ACTIVITY —
Reply with one number, the count of lines below that contain the string "heldPkts".

EXERCISE MATERIAL —
-.-.-
/-- A CONTRIB packet reaches this device. One of the old epoch came too late for its step (R255); DESIGN CHOICE: one sent before the
switch for a step that the new layout governs is folded where that layout has the same owner and member, else dropped. -/
def State.onContrib (s : State) (p : PassPkt) : State :=
  match s.passFate p, s.pass.layout with
  | .current, some l =>
    (match s.foldsHere l p with
      | none => s.discardPass p.layer
      | some e => s.contribHere l e p)
  | .old, some l =>
    (match s.foldsHere l p with
      | some e =>
        if s.pass.switchStep ≤ p.step ∧ l.devAt p.member e.stage = p.dev then s.contribHere l e { p with epoch := l.epoch }
        else if p.idx = 0 then s.dropContrib p.step p.layer p.member 5
        else s
      | none => if p.idx = 0 then s.dropContrib p.step p.layer p.member 5 else s)
  | .armed, _ => s.holdPkt p
  | .unknown, _ => s.holdUnknown .contrib p
  | _, _ => s.discardPass p.layer

/-- Contributions held under back-pressure try again. -/
def State.pumpHeld (s : State) : State :=
  let l := s.pass.heldPkts
  { s with pass := { s.pass with heldPkts := [] } }.forAll l State.onContrib

/-- Folds that waited for room in an engine's update buffer go on (R268). -/
def State.resume (s : State) (eng : Nat) : State :=
  match s.pass.layout with
  | none => s
  | some l =>
    let mine := s.pass.reds.filter (fun (r : Reduction) => s.engineOf r.layer == eng)
    let s1 := s.forAll (mine.filter (fun r => r.decided && !r.buffered)) (fun s r =>
      match s.redOf r.step r.layer r.chunk with
      | some r => s.bufferRed r
      | none => s)
    s1.advanceAll l (fun r => s.engineOf r.layer == eng)

/-- R248–R254, CONTRIB: a contribution packet reaches its owner. The row also carries the packets of a type that Table 08.5 does not list,
which are discarded and counted (R248). -/
def execContrib (x : ContribIn) (s : State) : Out :=
  commit s (fun s =>
    let s1 := (s.arrivePass false x.p x.p.payload.length).countIn x.p.layer
    if x.kind = 1 then (s1.onContrib x.p).pumpHeld else s1.discardPass x.p.layer)

/-- R251, R252: a layer's deadline expires. -/
def execStepDeadlineExpire (step layer : Nat) (s : State) : Out :=
  commit s (fun s =>
    match s.pass.layout with
    | none => s
    | some l =>
      match l.layer? layer with
      | none => s
      | some e =>
        if step ≠ s.openStep ∨ !s.pass.started.elem layer ∨ (s.sampleOf step).deadline = 0 then s
        else
          let chunks := ((List.range e.parts).filter (fun j => l.ownerOf e j == s.ownDev)).flatMap (fun j =>
            (List.range (e.nChunks j)).map (fun i => e.lo j + i))
          (s.forAll chunks (fun s c =>
            let x := match s.redOf step layer c with
              | some r => (s, r)
              | none => s.newRed l e step c
            if x.2.decided ∨ x.2.due then x.1
            else
              let y := x.1.expireRed l e x.2
              y.1.advance l e (y.1.n40Cols l layer) (l.members + 1) y.2)).pumpHeld)

/-- A replica records the masks of a chunk (R253). -/
def State.onMask (s : State) (l : Layout) (p : PassPkt) : State :=
  let k := (l.members + 7) / 8
  match l.layer? p.layer with
  | some e =>
    if (l.replicas e).elem s.ownDev ∧ p.payload.length = 2 * k + 4 then
      s.recordMask { step := p.step, layer := p.layer, chunk := p.chunk, mask := p.payload.take k
                     late := (p.payload.drop k).take k, c := fieldAt p.payload (2 * k) 4 }
    else s.discardPass p.layer
  | none => s.discardPass p.layer

/-- A replica's retained copy, or its cache-remote banks, take a pushed line's sectors where the epoch is its translation's (R261). -/
def State.onPush (s : State) (p : PassPkt) (addr epoch : Nat) : State :=
  let g := addr % 2 ^ 62
  let line := g / 4096
  let col := line % 96
  let bank := Tab.get (s.col col).steerR 0 (fold6 line)
  match s.remoteOf addr with
  | some t =>
    if t.sealed ∧ t.epoch = epoch ∧ (s.copyOf t).isSome then s.retain t g p.payload
    else if t.sealed ∧ t.epoch = epoch ∧ bank ≠ 0 ∧ g % 256 = 0 ∧ p.payload.length % 256 = 0 ∧ g % 4096 + p.payload.length ≤ 4096 then
      s.modCol col (fun k => k.install {
        bank := bank - 1, set := line / 64 % 32, line := line, remote := true, valid := sectorBits g p.payload.length
        epoch := epoch, data := Tab.writeBytes [] (g % 4096) p.payload })
    else s.discardPass p.layer
  | none => s.discardPass p.layer

/-! ## Requests (R246, R247) -/

/-- A request ends: the status at done + 8 unless OK, then 1 added at done, where its context may write there. -/
def State.requestDone (s : State) (r : PassReq) (status : Nat) : State :=
  let a := r.done.toNat % 2 ^ 48
  let may (s : State) (x : Nat) : Bool := s.useLocal r.ctx x true == 0
  let s1 := if status ≠ 0 && may s (a + 8) then s.homeStoreAs true (a + 8) ((leBytes 4 status).map (fun b => (b, true))) else s
  if may s1 a then s1.homeStoreAs true a ((leBytes 8 ((s1.memNat a 8 + 1) % 2 ^ 64)).map (fun b => (b, true))) else s1

/-- The front request of an engine taken off its queue. -/
def State.popReq (s : State) (e : Nat) : State :=
  let x := s.engine e
  s.setEngine e { x with reqs := x.reqs.drop 1 }

/-- The bytes that a request reads: local memory that its context may read and that is not poisoned, or what the peer's read gave. -/
def State.requestData (s : State) (r : PassReq) (peer : List Byte) (n : Nat) : Option (List Byte) :=
  if n = 0 then some []
  else if s.isLocal r.src then
    let a := localOf r.src
    if a + n ≤ 2 ^ 48 ∧ (List.range ((a + n - 1) / 65536 - a / 65536 + 1)).all (fun i => s.useLocal r.ctx (max a ((a / 65536 + i) * 65536)) false == 0) ∧
        !poisonedIn s.poison a n then some (s.readMem a n)
    else none
  else if s.routed (devOf r.src) ∧ peer.length = n then some peer else none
-.-.-
ANSWER SPACE —
2